- _What to produce_
Please give back, word for word, only the lines starting at the one containing "let s := d.pslot e r.slot" and ending at the one containing "ue then x.done" within the material below.

==== Data section ====

/-- Sets the unit to the earliest pending deadline, in compare-once mode, or off. DEDUCED, log entry 68. -/
def loadMonitor (d : Dev) (e : Nat) : Dev :=
  match d.monitorUnit e with
  | none => d
  | some u =>
    let x := d.ccUnit u
    d.setUnit u (match (d.engine e).deadlines.map PDeadline.at_ with
      | [] => { x with cfg := 0 }
      | t :: ts =>
        let m := ts.foldl min t
        { x with cfg := 2, fired := false, time0 := BitVec.ofNat 64 (m % 10 ^ 9 * 2 ^ 32), time1 := BitVec.ofNat 64 (m / 10 ^ 9) })

/-- Removes the deadline of a run. -/
def dropDeadline (d : Dev) (e s : Nat) (buf : Bool) : Dev :=
  let x := d.engine e
  (d.setEngine e { x with deadlines := x.deadlines.filter (fun p => !(p.slot == s && p.buf == buf)) }).loadMonitor e

/-- Counts a miss of a slot (0x5107). -/
def countMiss (d : Dev) (e s : Nat) : Dev := d.bumpBy 0x5107 (1 + 16 * e + s) 1 max64

/-- The FV96 decides that a run's result will not be sent (R263, R265). -/
def noResult (d : Dev) (e : Nat) (r : PRun) : Dev :=
  let d := if d.obj 0x5106 (1 + 16 * e + r.slot) != 0 && !r.missed then d.countMiss e r.slot else d
  d.dropDeadline e r.slot r.buf

/-- Marks the runs of missed deadlines wherever they stand, so that none is counted twice. -/
def markMissed (d : Dev) (e : Nat) (ps : List PDeadline) : Dev :=
  let hit (s : Nat) (b : Bool) : Bool := ps.any (fun p => p.slot == s && p.buf == b)
  let f (r : PRun) : PRun := if hit r.slot r.buf then { r with missed := true } else r
  let x := d.engine e
  let d := d.setEngine e { x with queue := x.queue.map f, running := x.running.map f, done := x.done.map f }
  { d with
    ports := d.ports.map (fun p => (p.1, { p.2 with express := p.2.express.map (fun q =>
      if q.engine == e && hit q.slot q.buf then { q with missed := true } else q) }))
    furrows := d.furrows.map (fun p => (p.1, { p.2 with wins := p.2.wins.map (fun a =>
      if p.2.eng == e && a.closed.isSome && a.buf.any (hit p.2.slot) then { a with late := true } else a) })) }

/-- DEADLINE_MISS: the engine's unit fires (R265, R386). DEDUCED, log entry 68. -/
def deadlineMiss (d : Dev) (e : Nat) : Dev :=
  match d.monitorUnit e with
  | none => d
  | some u =>
    let x := d.engine e
    let late := x.deadlines.filter (fun p => decide (p.at_ ≤ d.mono))
    match late with
    | [] => d
    | q :: qs =>
      let last := qs.foldl (fun (a : PDeadline) b => if a.at_ ≤ b.at_ then b else a) q
      let d := late.foldl (fun d p => d.countMiss e p.slot) d
      let d := d.setOct 0x5109 (e + 1) ([BitVec.ofNat 8 last.slot, BitVec.ofNat 8 (b2n last.buf), 0, 0, 0, 0, 0, 0] ++ toLE 8 last.at_)
      let d := (d.occur (0x578 + e)).markMissed e late
      let y := d.engine e
      let d := d.setEngine e { y with deadlines := y.deadlines.filter (fun p => d.mono < p.at_) }
      let d := d.setUnit u { d.ccUnit u with hit := true }
      (d.occur (0x630 + u)).loadMonitor e

/-- A write of 0x5108 (R264, R387): claims, releases or moves to a unit. -/
def monitorWrite (d : Dev) (e v : Nat) : WRes :=
  let mine := 0x500 + e
  need (v == 0xFF || decide (v < 8)) .range <|
  need (v == 0xFF || d.unitHolder v == 0 || d.unitHolder v == mine) .conflict <|
  let old := d.obj 0x5108 (e + 1)
  let d := (if old < 8 && old != v then d.releaseUnit old else d).setObj 0x5108 (e + 1) v
  .ok (if v = 0xFF then d else (d.setHolder 0xA101 (v + 1) mine).loadMonitor e)

/-! Runs. -/

/-- The last byte of a window in buffer `buf` has arrived (R264, R265): its deadline enters the monitor, where the
slot has one and the engine holds a unit. DEDUCED, log entry 68. -/
def addDeadline (d : Dev) (e s : Nat) (buf : Bool) : Dev :=
  let x := d.engine e
  let dl := d.obj 0x5106 (1 + 16 * e + s)
  if dl = 0 || (d.monitorUnit e).isNone then d
  else (d.setEngine e { x with deadlines := x.deadlines ++ [⟨s, buf, d.mono + dl⟩] }).loadMonitor e

/-- PISTE_WINDOW_QUEUE (R254): a complete window enters its engine's run queue; `late` where its deadline has
been missed already. DEDUCED, log entry 66. -/
def pisteQueue (d : Dev) (e s : Nat) (buf : Bool) (at_ : Nat) (late : Bool) : Dev :=
  let x := d.engine e
  d.setEngine e { x with queue := x.queue ++ [⟨s, buf, at_, false, late⟩] }

/-- PISTE_DISPATCH (R246, R254). DEDUCED, log entries 66 and 67. -/
def pisteDispatch (d : Dev) (e : Nat) : Dev :=
  let x := d.engine e
  if x.running.isSome || d.frozen (48 + e) || !d.domOn (pisteDom e) then d
  else match x.queue with
    | [] => d
    | r :: rest => d.setEngine e { x with running := some r, queue := rest, last := BitVec.ofNat 4 r.slot }

/-- A Piste seed as a link with its store addresses resolved (R244, R245). -/
def pisteLink (s : PSlot) (e : Nat) (buf : Bool) (x : DWords) : Desc :=
  let r (v : Nat) : Nat := storeBase e + (s.resolve buf v).getD 0
  { sid := 0, slot := 0, dva := 0, dpa := 0, ctrl := x.ctrl, len := x.len, prog := 0,
    aAddr := r x.a, bAddr := r x.b, dAddr := r x.d, scalar := x.scalar, scl0 := r x.scl0, xp := r x.xp,
    amode := fld s.cfg.toNat 10 8, ctx := ⟨0, 0, 0, false, false⟩ }

/-- One seed of a program: its effect on the store and its conditions (R245). DEDUCED, log entry 67. -/
def pisteSeed (d : Dev) (e : Nat) (l : Desc) : Dev × Cond :=
  if l.len = 0 then (d, 0)
  else
    let (d, r) := d.runLink { runner := 0, owner := 0, eng := some e } l none 0 l.len none
    let d := r.writes.foldl (fun d (w : Nat × List W8) => (d.memWrite w.1 w.2).1) d
    match r.part with
    | none => (d, r.c)
    | some p =>
      let (v, c) := finishP l.words.td (fSAT l.ctrl) (redKind l.words.op) p
      ((d.memWrite l.dAddr (toLE l.words.td.size v)).1, r.c ||| c)

/-- PISTE_COMMIT (R246, R254, R256): the program has run, its window buffer is released; a run that read an
uncorrectable error sends no result. DEDUCED, log entry 67. -/
def pisteCommit (d : Dev) (e : Nat) : Dev :=
  match (d.engine e).running with
  | none => d
  | some r =>
    if d.frozen (48 + e) then d
    else
      let s := d.pslot e r.slot
      let (d, c) := (List.range s.nseed).foldl (fun (acc : Dev × Cond) j =>
        let (d, c) := acc.1.pisteSeed e (pisteLink s e r.buf (s.dwords j))
        (d, acc.2 ||| c)) (d, 0)
      let x := d.engine e
      let ue := (x.running.map PRun.ue).getD false
      let miss := (x.running.map PRun.missed).getD false
      let r := { r with ue := ue, missed := miss }
      let d := d.setEngine e { x with running := none, done := if ue then x.done else x.done ++ [r] }
      let y := d.pslot e r.slot
      let d := d.setPslot e r.slot { (y.setWbusy r.buf false) with
        runs := y.runs + 1, ue := ue, flags := c &&& 0x7F }
      let d := d.bumpBy 0x5103 (1 + 16 * e + r.slot) 1 max64
      if ue then (d.occur (0x570 + e)).noResult e r else d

====

- _Exercise solution_
      let s := d.pslot e r.slot
      let (d, c) := (List.range s.nseed).foldl (fun (acc : Dev × Cond) j =>
        let (d, c) := acc.1.pisteSeed e (pisteLink s e r.buf (s.dwords j))
        (d, acc.2 ||| c)) (d, 0)
      let x := d.engine e
      let ue := (x.running.map PRun.ue).getD false
      let miss := (x.running.map PRun.missed).getD false
      let r := { r with ue := ue, missed := miss }
      let d := d.setEngine e { x with running := none, done := if ue then x.done else x.done ++ [r] }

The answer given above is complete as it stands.